### WHAT YOU ARE ASKED TO DO
Do any lines in the data below contain "totalWeight"? If so, copy every one of them.

### INPUT DATA

theorem sum_filter_ne_zero (l : List Nat) (f : Nat → Nat) : ((l.filter fun b => f b != 0).map f).sum = (l.map f).sum := by
  induction l with
  | nil => rfl
  | cons b l ih =>
    rw [List.filter_cons]
    split
    · simp [ih]
    · rename_i h
      simp at h
      simp [ih, h]

theorem nodeFreq_leaf {s t : State} {b : Nat} {sym : Byte} (hs : freqAt s b < 2 ^ 64)
    (h : Table.get t.node b = some (.leaf sym (BitVec.ofNat 64 (freqAt s b)))) : nodeFreq t b = freqAt s b := by
  unfold nodeFreq
  rw [h]
  simp only [Option.map_some, Option.getD_some, NodeEntry.freq, BitVec.toNat_ofNat]
  exact Nat.mod_eq_of_lt hs

theorem freqAt_lt (s : State) (b : Nat) : freqAt s b < 2 ^ 64 := by
  unfold freqAt
  cases h : Table.get s.freq b with
  | none => simp
  | some v => simpa using v.isLt

/-- The Leaves that TB_INIT makes are a forest. -/
theorem Forest.ofInit {s t : State} (ha : t.active = present s)
    (hl : ∀ b, b < 256 → freqAt s b ≠ 0 →
      Table.get t.node b = some (.leaf (BitVec.ofNat 8 b) (BitVec.ofNat 64 (freqAt s b)))) :
    Forest (freqAt s) t ((present s).map fun b => (b, HTree.leaf (BitVec.ofNat 8 b))) := by
  refine ⟨fun i => ?_, ?_, ?_, fun p hp => ?_, fun p hp => ?_⟩
  · simp [ha, Function.comp_def]
  · rw [ha]; exact present_rises s
  · rw [List.map_map]
    simpa [Function.comp_def] using nodup_of_rises (present_rises s)
  · obtain ⟨b, hb, rfl⟩ := List.mem_map.1 hp
    obtain ⟨h1, h2⟩ := mem_present.1 hb
    exact ⟨Nat.zero_le _, by simp only; omega, _, hl b h1 h2⟩
  · obtain ⟨b, hb, rfl⟩ := List.mem_map.1 hp
    obtain ⟨h1, h2⟩ := mem_present.1 hb
    rw [nodeFreq_leaf (freqAt_lt s b) (hl b h1 h2)]
    simp [HTree.weight, HTree.syms, Nat.mod_eq_of_lt h1]

/-- TB_BUILD without a symbol (R105). -/
theorem tbBuild_of_none {s : State} (hf : FreqWritten s) (hp : present s = []) :
    tbBuild s = .ok () { s with n := 0, nint := 0, nalloc := 0, root := NIL, active := [] } := by
  obtain ⟨t, ht, hta, htn, htl, htk, hts⟩ := tbInit_of_written hf
  have htn0 : t.n = 0 := BitVec.eq_of_toNat_eq (by rw [htn, hp]; rfl)
  have hnode : t.node = s.node := by
    have h0 : ∀ b, b < 256 → freqAt s b = 0 := fun b hb => by
      by_contra h
      have : b ∈ present s := mem_present.2 ⟨hb, h⟩
      rw [hp] at this
      simp at this
    have hempty : ∀ (k : Nat) (u : State), k ≤ 256 → u.freq = s.freq → forEach initLeaf (List.range k) u = .ok () u := by
      intro k
      induction k with
      | zero => intro u _ _; rfl
      | succ k ih =>
        intro u hk hu
        rw [List.range_succ, forEach_append, ih u (by omega) hu, Res.andThen_ok]
        obtain ⟨v, hv⟩ := Option.isSome_iff_exists.1 (hf k (by omega))
        have hv0 : v = 0 := BitVec.eq_of_toNat_eq (by have := h0 k (by omega); simpa [freqAt, hv] using this)
        simp only [forEach, initLeaf, readFreq, orFault, hu, hv, Res.andThen_ok, hv0, if_true]
    have h1 : tbInit s = .ok () { s with n := 0, nint := 0, nalloc := 0, root := NIL, active := [] } :=
      hempty 256 _ (le_refl _) rfl
    rw [h1] at ht
    cases ht
    rfl
  rw [tbBuild, ht, Res.andThen_ok, if_pos htn0]
  rw [hts, htn0, hta, hp, hnode]

/-- TB_BUILD with one symbol (R104). -/
theorem tbBuild_of_one {s : State} {b : Nat} (hf : FreqWritten s) (hp : present s = [b]) :
    ∃ t, tbBuild s = .ok () t ∧
      Table.get t.node b = some (.leaf (BitVec.ofNat 8 b) (BitVec.ofNat 64 (freqAt s b))) ∧
      Table.get t.node 256 = some (.internal (BitVec.ofNat 64 (freqAt s b)) (BitVec.ofNat 9 b) NIL) ∧
      (∀ i, i ≠ b → i ≠ 256 → Table.get t.node i = Table.get s.node i) ∧
      RootIs t (some (.leaf (BitVec.ofNat 8 b))) ∧
      t = { s with n := 1, nint := 1, nalloc := 0, root := 256#9, active := [256], node := t.node } := by
  obtain ⟨t, ht, hta, htn, htl, htk, hts⟩ := tbInit_of_written hf
  have hbp : b ∈ present s := by rw [hp]; simp
  obtain ⟨hb, hb0⟩ := mem_present.1 hbp
  have htn1 : t.n = 1 := BitVec.eq_of_toNat_eq (by rw [htn, hp]; rfl)
  have hbl := htl b hb hb0
  have hrest : ∀ i, i ≠ b → i < 256 → freqAt s i = 0 := fun i hi hlt => by
    by_contra h
    have : i ∈ present s := mem_present.2 ⟨hlt, h⟩
    rw [hp] at this
    simp at this
    exact hi this
  refine ⟨{ t with
      node := Table.set t.node 256 (.internal (BitVec.ofNat 64 (freqAt s b)) (BitVec.ofNat 9 b) NIL),
      active := [256], nint := 1, root := 256#9 }, ?_, ?_, ?_, fun i h1 h2 => ?_, ?_, ?_⟩
  · rw [tbBuild, ht, Res.andThen_ok, if_neg (by rw [htn1]; decide), if_pos htn1]
    have hact : t.active = [b] := by rw [hta, hp]
    have hins : insertIx (eraseIx t.active b) 256 = [256] := by rw [hact]; simp [eraseIx, insertIx]
    simp only [buildOne, onlyActive, hact, Res.andThen_ok, readNode_of_get (show b < 511 by omega) hbl,
      writeNode_of_lt _ (show 256 < 511 by omega), NodeEntry.freq]
    simp [eraseIx, insertIx]
  · show Table.get (Table.set t.node 256 _) b = _
    rw [Table.get_set_ne _ _ (by omega)]; exact hbl
  · exact Table.get_set_self ..
  · show Table.get (Table.set t.node 256 _) i = _
    rw [Table.get_set_ne _ _ h2]
    by_cases hi : i < 256
    · exact htk i (.inr (hrest i h1 hi))
    · exact htk i (.inl (by omega))
  · refine ⟨by show (256#9 : BitVec 9) ≠ NIL; decide, BitVec.ofNat 64 (freqAt s b), BitVec.ofNat 9 b,
      Table.get_set_self t.node 256 _, ?_⟩
    rw [toNat_ofNat_of_lt (by omega)]
    refine ⟨by omega, BitVec.ofNat 64 (freqAt s b), ?_⟩
    show Table.get (Table.set t.node 256 _) b = _
    rw [Table.get_set_ne _ _ (by omega)]; exact hbl
  · rw [hts, htn1]

/-- TB_BUILD with at least two symbols (R103, R106). -/
theorem tbBuild_of_many {s : State} (hf : FreqWritten s) (hp : 2 ≤ (present s).length) (hw : freqSum s < 2 ^ 64) :
    ∃ t x, tbBuild s = .ok () t ∧ RootIs t (some x) ∧ (x.syms.map BitVec.toNat).Perm (present s) ∧
      t.n.toNat = (present s).length ∧ t.nint.toNat = (present s).length - 1 ∧
      t.root.toNat = 256 + (present s).length - 2 ∧ t.active = [t.root.toNat] ∧ nodeFreq t t.root.toNat = freqSum s ∧
      t = { s with
        n := t.n, nint := t.nint, nalloc := 0, root := t.root, active := t.active, node := t.node } := by
  obtain ⟨t, ht, hta, htn, htl, htk, hts⟩ := tbInit_of_written hf
  have hle := length_present_le s
  have htn0 : t.nint = 0 := by rw [hts]
  have hforest := Forest.ofInit hta htl
  have hW : totalWeight (freqAt s) ((present s).map fun b => (b, HTree.leaf (BitVec.ofNat 8 b))) = freqSum s := by
    unfold totalWeight freqSum
    rw [← sum_filter_ne_zero, List.map_map]
    congr 1
    apply List.map_congr_left
    intro b hb
    obtain ⟨h1, h2⟩ := mem_present.1 hb
    simp [HTree.weight, HTree.syms, Nat.mod_eq_of_lt h1]
  obtain ⟨m, hm⟩ : ∃ m, (present s).length = m + 2 := ⟨(present s).length - 2, by omega⟩
  have h0 : t.nint.toNat = 0 := by rw [htn0]; rfl
  obtain ⟨u, x, hu, huf, huw, hup, hun, hus⟩ := hforest.mergeAll (m := m) (by simpa using hm) (by omega)
    (by rw [hW]; exact hw)
  rw [h0, Nat.add_zero] at huf
  rw [hW] at huw
  have hact : u.active = [256 + m] := eq_singleton_of_rises huf.rises (by simpa using huf.mem)
  have htree := huf.trees (256 + m, x) (by simp)
  simp only at htree
  have hroot : (BitVec.ofNat 9 (256 + m)).toNat = 256 + m := toNat_ofNat_of_lt (by omega)
  refine ⟨{ u with root := BitVec.ofNat 9 (256 + m) }, x, ?_, ?_, ?_, ?_, ?_, ?_, ?_, ?_, ?_⟩
  · rw [tbBuild, ht, Res.andThen_ok, if_neg, if_neg]
    · unfold buildMany
      rw [htn, hm, show m + 2 - 1 = m + 1 by omega, hu, Res.andThen_ok]
      simp only [onlyActive, hact, Res.andThen_ok]
    · intro e; rw [e] at htn; simp at htn; omega
    · intro e; rw [e] at htn; simp at htn; omega
  · cases x with
    | leaf sym =>
      have h1 : 1 = _ := hup.length_eq
      have h2 := congrArg List.length (map_syms_leaves (present s) fun b hb => (mem_present.1 hb).1)
      rw [List.length_map] at h2
      omega
    | node a b =>
      show IsTree u.node (BitVec.ofNat 9 (256 + m)).toNat _
      rw [hroot]
      exact htree.isTree (by omega)
  · have := hup.map BitVec.toNat
    rwa [map_syms_leaves (present s) fun b hb => (mem_present.1 hb).1] at this
  · show u.n.toNat = _
    rw [hus]; exact htn
  · show u.nint.toNat = _
    omega
  · show (BitVec.ofNat 9 (256 + m)).toNat = _
    omega
  · show u.active = [(BitVec.ofNat 9 (256 + m)).toNat]
    rw [hroot, hact]
  · show nodeFreq u (BitVec.ofNat 9 (256 + m)).toNat = _
    rw [hroot, ← huw]
    exact huf.weights (256 + m, x) (by simp)
  · rw [hus, hts]

/-- What TB_BUILD leaves, whatever the counts (R103 to R106): the tree that `ROOT` and `NODE` hold has exactly one Leaf for
every symbol that occurs. -/
structure Built (s : State) (T : Option HTree) (t : State) : Prop where
  root : RootIs t T
  none_iff : T = none ↔ present s = []
  syms : ∀ x, T = some x → (x.syms.map BitVec.toNat).Perm (present s)
  count : t.n.toNat = (present s).length
  same : t = { s with
    n := t.n, nint := t.nint, nalloc := t.nalloc, root := t.root, active := t.active, node := t.node }

theorem tbBuild_of_written {s : State} (hf : FreqWritten s) (hw : freqSum s < 2 ^ 64) :
    ∃ t T, tbBuild s = .ok () t ∧ Built s T t := by
  rcases Nat.lt_or_ge (present s).length 2 with h | h
  · rcases hp : present s with _ | ⟨b, l⟩
    · refine ⟨_, none, tbBuild_of_none hf hp, rfl, by simp [hp], fun x hx => (nomatch hx), by rw [hp]; rfl, rfl⟩
    · have hl : l = [] := by
        rw [hp] at h
        simp only [List.length_cons] at h
        exact List.length_eq_zero_iff.1 (by omega)
      subst hl
      obtain ⟨t, ht, -, -, -, hr, hs⟩ := tbBuild_of_one hf hp
      have hb := (mem_present.1 (by rw [hp]; simp : b ∈ present s)).1
      refine ⟨t, _, ht, hr, by simp [hp], fun x hx => ?_, ?_, ?_⟩
      · cases hx
        rw [hp]
        simp [HTree.syms, Nat.mod_eq_of_lt hb]
      · rw [hs, hp]; rfl
      · rw [hs]
  · obtain ⟨t, x, ht, hr, hp, hn, -, -, -, -, hs⟩ := tbBuild_of_many hf h hw
    refine ⟨t, some x, ht, hr, ?_, fun y hy => by cases hy; exact hp, hn, by rw [hs]⟩
    constructor
    · intro e; cases e
    · intro e; rw [e] at h; simp at h

theorem Built.nodup {s t : State} {T : Option HTree} (h : Built s T t) {x : HTree} (hx : T = some x) : x.syms.Nodup := by
  have h1 := (h.syms x hx).nodup_iff.2 (nodup_of_rises (present_rises s))
  exact List.Nodup.of_map _ h1

theorem Built.length_le {s t : State} {T : Option HTree} (h : Built s T t) {x : HTree} (hx : T = some x) :
    x.syms.length ≤ 256 := by
  have h1 := (h.syms x hx).length_eq
  rw [List.length_map] at h1
  have := length_present_le s
  omega

theorem Built.mem {s t : State} {T : Option HTree} (h : Built s T t) {x : HTree} (hx : T = some x) {b : Byte}
    (hb : freqAt s b.toNat ≠ 0) : b ∈ x.syms := by
  have h1 := (h.syms x hx).mem_iff.2 (mem_present.2 ⟨b.isLt, hb⟩)
  obtain ⟨c, hc, he⟩ := List.mem_map.1 h1
  have : c = b := BitVec.eq_of_toNat_eq he
  rwa [this] at hc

### ANSWER SPACE
  have hW : totalWeight (freqAt s) ((present s).map fun b => (b, HTree.leaf (BitVec.ofNat 8 b))) = freqSum s := by
    unfold totalWeight freqSum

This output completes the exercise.